→ **TASK DIRECTIONS**:
Verbatim, and with nothing else, reproduce the data below from its first line through the line containing "def LxContent.mirror (x".

[SUPPLIED INFORMATION Boundary: Start]

-- ==== Sys2Proof/Machine/Exchange.lean ====
section
/-! DEFINITION. The loading exchange and the profile change: LOAD_CHANGE, FEC_PROFILE, the four messages of overhead
words 16 to 27, the set indicator, and the switches (10 R238 to R250; 09 R215, R216). -/

namespace Sys2Proof.Machine

/-! ### What an exchange changes -/

def LxContent.needTx (x : LxContent) : Bool := x.fwd.isSome || x.profile.isSome
def LxContent.needRx (x : LxContent) : Bool := x.rev.isSome || x.profile.isSome

/-- The content as its responder sees it: the directions change places. -/
def LxContent.mirror (x : LxContent) : LxContent := { x with fwd := x.rev, rev := x.fwd }

/-- Words 16 to 27 (R238); sets only in PROPOSE and ACCEPT, whatever word 16 says of the exchange in every message. -/
def lxWords (msg reason : Nat) (x : LxContent) (seq : BitVec 16) (mI mR : BitVec 32) : List Word :=
  let sets := msg = 1 || msg = 2
  let set (o : Option LoadSet) : List Word :=
    match o with | some q => if sets then q.words5 false else List.replicate 5 0 | none => List.replicate 5 0
  [mkWord [(0, 3, msg), (3, 4, reason), (7, 1, bitOf x.profile.isSome), (8, 1, bitOf (x.profile.getD false)),
           (9, 1, bitOf (sets && x.fwd.isSome)), (10, 1, bitOf (sets && x.rev.isSome)), (16, 16, seq.toNat)],
   mkWord [(0, 32, mI.toNat), (32, 32, mR.toNat)]] ++ set x.fwd ++ set x.rev

/-- The content of a received PROPOSE. -/
def lxContent (ws : List Word) : LxContent :=
  let w := wd ws 0
  { fwd := if w.bit 9 then some (LoadSet.ofWords ((ws.drop 2).take 5)) else none
    rev := if w.bit 10 then some (LoadSet.ofWords ((ws.drop 7).take 5)) else none
    profile := if w.bit 7 then some (w.bit 8) else none }

/-- Reserved fields of the sets of a received PROPOSE, and their VALID, are 0 (R230, R238). -/
def lxClear (ws : List Word) : Bool :=
  let w := wd ws 0
  (!w.bit 9 || (wd ws 2).bits 63 32 = 0) && (!w.bit 10 || (wd ws 7).bits 63 32 = 0)

/-- CRC-32C over words 16 to 27 of a proposal (R246). -/
def lxCrc (ws : List Word) : Nat := crc32c (wordsBytes (ws.take 12))

/-! ### Checks of the two sides -/

/-- The sets that would be in force: transmit and receive of this end. -/
def Channel.newSets (ch : Channel) (x : LxContent) : LoadSet × LoadSet := (x.fwd.getD ch.ld.tx, x.rev.getD ch.ld.rx)

/-- The profiles that would be in force: transmit and receive. -/
def Channel.newProfiles (ch : Channel) (x : LxContent) : Bool × Bool :=
  (x.profile.getD ch.fec.txOffshore, x.profile.getD ch.fec.rxOffshore)

/-- A new set meets R224 and R230 after the one in force. -/
def setOk (new : Option LoadSet) (old : LoadSet) : Bool :=
  match new with | some q => q.ok && q.mayFollow old | none => true

def Channel.setsOk (ch : Channel) (x : LxContent) : Bool := setOk x.fwd ch.ld.tx && setOk x.rev ch.ld.rx

def Channel.levelOk (ch : Channel) (x : LxContent) : Bool :=
  let (t, r) := ch.newSets x
  t.fits ch.bu.params.rate ch.pw.level && r.fits ch.bu.params.rate ch.pw.level

def Channel.slotsOk (ch : Channel) (x : LxContent) : Bool :=
  let (t, r) := ch.newSets x
  let (pt, pr) := ch.newProfiles x
  ch.slotsFit true t pt && ch.slotsFit false r pr

/-- Either set has no slot count. -/
def Channel.uncounted (ch : Channel) (x : LxContent) : Bool :=
  let (t, r) := ch.newSets x
  let (pt, pr) := ch.newProfiles x
  (ch.txSlots t pt).isNone || (ch.rxSlots r pr).isNone

/-- A receive set makes Active a subcarrier that has not been marked ACQUIRED (R249, step 5). -/
def Channel.unacquired (ch : Channel) (x : LxContent) : Bool :=
  match x.rev with
  | some q => (List.range 16).any fun i => q.isActive i && !ch.ld.rx.isActive i && !ch.rx.acquired.getLsbD i
  | none => false

/-! ### Events -/

def State.lapse (s : State) (c cause : Nat) (seq : BitVec 16) : State :=
  s.raise c 0x1321 2 (mkWord [(0, 3, cause), (16, 16, seq.toNat)])

/-- Events 0x1320 and, with a profile change, 0x14A2 of one direction's switch at a multiframe of its transmitter. -/
def State.lxSwitched (s : State) (c : Nat) (tx prof : Bool) (m : BitVec 32) : State :=
  let ch := s.chan c
  let s := s.raise c 0x1320 1 (mkWord [(0, 1, bitOf tx), (1, 1, bitOf prof), (2, 11, if tx then ch.sTx else ch.sRx),
    (13, 8, (if tx then ch.ld.lsnTx else ch.ld.lsnRx).toNat)]) m
  if prof then s.raise c 0x14A2 1 (mkWord [(0, 1, bitOf (if tx then ch.fec.txOffshore else ch.fec.rxOffshore)),
    (1, 1, bitOf tx)]) m else s

/-! ### Proposing (R241, R245) -/

/-- The deadline of a proposal's command, or of the module's own exchange. -/
def State.deadlineOf (s : State) (p : LxProposal) : Option Nat :=
  if p.own then p.due else (p.id.bind s.flight?).bind s.deadline

/-- A proposal is made with the next EXCH_SEQ; `far` multiframes ahead must begin before the command's deadline. -/
def State.lxPropose (s : State) (c : Nat) (p : LxProposal) (far : Nat) : State :=
  s.onLd c fun x =>
    { x with seq := x.seq + 1, pendingRx := none
             proposal := some { p with
               seq := x.seq + 1, mI := (s.chan c).tf.mfc + BitVec.ofNat 32 p.lead, accepted := none, committed := false
               txAt := none, rxAt := none, live := s.beginsBefore c far (s.deadlineOf p) } }

/-- This end's exchange ends without a switch: its command completes with a status, and the module's own re-plan is
reported with a reason (16 R381). -/
def State.lxEnds (s : State) (c : Nat) (p : LxProposal) (st : Nat) (r2 : Option Nat) (reason : Nat) : State :=
  let s := s.onLd c fun x => { x with proposal := none, pendingRx := none }
  if p.own then s.raise c 0x1B25 2 (mkWord [(0, 4, reason), (4, 16, r2.getD 0)]) else s.finishOpt p.id st none none r2

/-- The initiator proposes again, or waits for its deadline when no proposal can be made in time (R245); an exchange whose command
has ended goes. -/
def State.lxAgain (s : State) (c : Nat) (p : LxProposal) : State :=
  if p.own || p.id.isSome then s.lxPropose c p (2 * p.lead)
  else s.onLd c fun x => { x with proposal := none, pendingRx := none }

/-- An agreement for which no COMMIT has come, and whose receiver has not switched, lapses at its responder (R244). -/
def State.agreementLapse (s : State) (c : Nat) : State :=
  match (s.chan c).ld.agreement with
  | some a => if a.committed || a.followAt.isSome then s
              else (s.onLd c fun x => { x with agreement := none, pendingRx := none }).lapse c 2 a.seq
  | none => s

/-- What ends of a negotiation that is cut off: the module's own exchange (16 R381) and an uncommitted agreement (R244). -/
def State.lxStop (s : State) (c : Nat) : State :=
  let s := match (s.chan c).ld.proposal with
    | some p => if p.own then s.lxEnds c p 0 none 2 else s
    | none => s
  s.agreementLapse c

def State.lxStart (s : State) (f : Flight) (lead : Nat) (x : LxContent) : State :=
  (s.lxPropose f.desc.target { id := some f.id, lead := lead, seq := 0, mI := 0, content := x } lead).run f

/-- LEAD, 0 standing for 8; none outside 4 to 100 (R241). -/
def lxLead (l : Nat) : Option Nat := if l = 0 then some 8 else if 4 ≤ l && l ≤ 100 then some l else none

/-- The content that a loading request asks for (R230). -/
def requestContent (ws : List Word) : LxContent :=
  { fwd := if setValid ws then some (LoadSet.ofWords ws) else none
    rev := if setValid (ws.drop 8) then some (LoadSet.ofWords (ws.drop 8)) else none, profile := none }

def requestClear (ws : List Word) : Bool := setClear ws && setClear (ws.drop 8)

/-- A negotiation cannot start now (R248, R249 step 2). -/
def State.lxBlocked (s : State) (c : Nat) : Bool :=
  let ch := s.chan c
  !ch.awake || s.bankPending c || (if ch.pm.pair.isSome then ch.ld.busy || ch.pm.downstream.isSome else ch.lxBusy)

/-- The statuses of R249, steps 1 to 5, for a content without a profile change; 0: none. -/
def State.loadStatus (s : State) (c : Nat) (x : LxContent) : Nat :=
  let ch := s.chan c
  if (x.fwd.isNone && x.rev.isNone) || !ch.setsOk x || x.fwd = some ch.ld.tx || x.rev = some ch.ld.rx then 0x01
  else if s.lxBlocked c then 0x02
  else if !ch.levelOk x then 0x22
  else if !ch.slotsOk x then 0x24
  else if ch.unacquired x then 0x23
  else 0

/-- A hub announces its new downstream set in every map and switches at its current count plus LEAD (13 R317), when that
multiframe begins before the command's deadline; else the command ends at its deadline (02 R31). -/
def State.announce (s : State) (f : Flight) (lead : Nat) (x : LoadSet) : State :=
  let c := f.desc.target
  if s.beginsBefore c lead (s.deadline f) then
    (s.onChan c fun ch => { ch with pm := { ch.pm with
      downstream := some (some f.id, ch.tf.mfc + BitVec.ofNat 32 lead, x) } }).run f
  else s.run f

/-- A newly Active downstream subcarrier is missing from the last ACQ of an Active leaf (13 R317). -/
def Channel.leafUnacquired (ch : Channel) (x : LoadSet) : Bool :=
  (List.range 16).any fun i => x.isActive i && !ch.ld.tx.isActive i && ch.activeLeaves.any fun q => !q.2.acq.getLsbD i

/-- A loading change without a profile change: at a hub its downstream set is announced (13 R317), elsewhere the sets are
negotiated. -/
def State.loadChange (s : State) (f : Flight) (lead : Nat) (x : LxContent) : State :=
  let ch := s.chan f.desc.target
  let st := s.loadStatus f.desc.target x
  if ch.pm.mode = .hub && x.rev.isSome then s.finish f 0x01
  else if st ≠ 0 then s.finish f st
  else match ch.pm.mode, x.fwd with
    | .hub, some y => if ch.leafUnacquired y then s.finish f 0x23 else s.announce f lead y
    | _, _ => s.lxStart f lead x

def execLoadChange (id : Nat) (ws : List Word) (s : State) : Out :=
  withCmd s id 0x1300 fun f =>
    match lxLead (f.desc.p0.bits 6 0) with
    | none => s.finish f 0x01
    | some lead => if !requestClear ws then s.finish f 0x01 else s.loadChange f lead (requestContent ws)

/-! ### FEC_PROFILE (09 R215) -/

/-- The statuses of R215, steps 1 to 6, for a profile that differs from the one in force; 0: none. -/
def State.profileStatus (s : State) (c : Nat) (req : Bool) (off : Bool) (x : LxContent) : Nat :=
  let ch := s.chan c
  if (req && x.fwd.isNone && x.rev.isNone) || !ch.setsOk x || (s.groupOf c).isSome then 0x01
  else if s.lxBlocked c then 0x02
  else if s.breaks c off ch.bu.params.cdCeil then 0x03
  else if !ch.levelOk x then 0x25
  else if !ch.slotsOk x then 0x24
  else if ch.unacquired x then 0x23
  else 0

def execFecProfile (id : Nat) (ws : List Word) (s : State) : Out :=
  withCmd s id 0x14A0 fun f =>
    let c := f.desc.target
    let req := f.desc.bufAddr ≠ 0
    let off := f.desc.p0.bit 0
    let same := off == (s.chan c).fec.txOffshore
    let x : LxContent := if req then requestContent ws else { fwd := none, rev := none, profile := none }
    let y : LxContent := { x with profile := some off }
    let st := s.profileStatus c req off y
    match lxLead (f.desc.p0.bits 14 8) with
    | none => s.finish f 0x01
    | some lead =>
      if (same && !req) || (req && !requestClear ws) then s.finish f 0x01
      else if same then s.loadChange f lead x
      else if st ≠ 0 then s.finish f st
      else s.lxStart f lead y

/-! ### Completion -/

/-- COMMIT of a proposal, and ACCEPT of an agreement (R238). -/
def bareContent (p : Option Bool) : LxContent := { fwd := none, rev := none, profile := p }
def LxProposal.commitWords (p : LxProposal) : List Word :=
  lxWords 4 0 (bareContent p.content.profile) p.seq p.mI (p.accepted.getD 0)
def LxAgreement.acceptWords (a : LxAgreement) : List Word := lxWords 2 0 a.content a.seq a.mI a.mR

/-- What an exchange that is over still sends, until multiframe m begins. -/
def Channel.tailOf (ch : Channel) (m : BitVec 32) (ws : List Word) : Option (BitVec 32 × List Word) :=
  if mfBefore ch.tf.mfc m then some (m, ws) else ch.ld.tail

/-- The exchange ends once every direction it changes has switched (R249); its COMMIT goes on until M_I begins, or its ACCEPT until M_R
does (R241, R243). -/
def State.lxDone (s : State) (c : Nat) : State :=
  let x := (s.chan c).ld
  match x.proposal, x.agreement with
  | some p, _ =>
    if (!p.content.needTx || p.txAt.isSome) && (!p.content.needRx || p.rxAt.isSome) && p.committed then
      let s := s.onLd c fun x => { x with proposal := none, pendingRx := none, tail := (s.chan c).tailOf p.mI p.commitWords }
      if p.own then
        (s.onChan c fun ch => { ch with age := { ch.age with replans := ch.age.replans + 1 } }).raise c 0x1B22 1
          (mkWord [(16, 16, p.seq.toNat), (32, 11, (s.chan c).sRx)])
      else s.finishOpt p.id 0 (some (p.txAt.getD p.mI).toNat) (some (p.rxAt.getD (p.accepted.getD 0)).toNat)
    else s
  | none, some a =>
    if (!a.content.mirror.needTx || a.txAt.isSome) && (!a.content.mirror.needRx || a.rxAt.isSome) then
      s.onLd c fun x => { x with agreement := none, pendingRx := none, tail := (s.chan c).tailOf a.mR a.acceptWords }
    else s
  | none, none => s

/-! ### Switches (R239, R240, R243, R244, R247; 09 R216) -/

/-- The content of the exchange in progress as this end sees it: forward is its own transmit direction. -/
def Loading.content (x : Loading) : Option LxContent :=
  match x.proposal, x.agreement with
  | some p, _ => some p.content
  | none, some a => some a.content.mirror
  | none, none => none

/-- A transmit switch falls at multiframe m. -/
def Loading.txDue (x : Loading) (m : BitVec 32) : Bool :=
  match x.proposal, x.agreement with
  | some p, _ => p.committed && p.mI = m && p.content.needTx && p.txAt.isNone
  | none, some a =>
    a.content.mirror.needTx && a.txAt.isNone && ((a.committed && a.mR = m) || a.followAt = some m)
  | none, none => false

[SUPPLIED INFORMATION Boundary: End]

→ **REPLY**:
-- ==== Sys2Proof/Machine/Exchange.lean ====
section
/-! DEFINITION. The loading exchange and the profile change: LOAD_CHANGE, FEC_PROFILE, the four messages of overhead
words 16 to 27, the set indicator, and the switches (10 R238 to R250; 09 R215, R216). -/

namespace Sys2Proof.Machine

/-! ### What an exchange changes -/

def LxContent.needTx (x : LxContent) : Bool := x.fwd.isSome || x.profile.isSome
def LxContent.needRx (x : LxContent) : Bool := x.rev.isSome || x.profile.isSome

/-- The content as its responder sees it: the directions change places. -/
def LxContent.mirror (x : LxContent) : LxContent := { x with fwd := x.rev, rev := x.fwd }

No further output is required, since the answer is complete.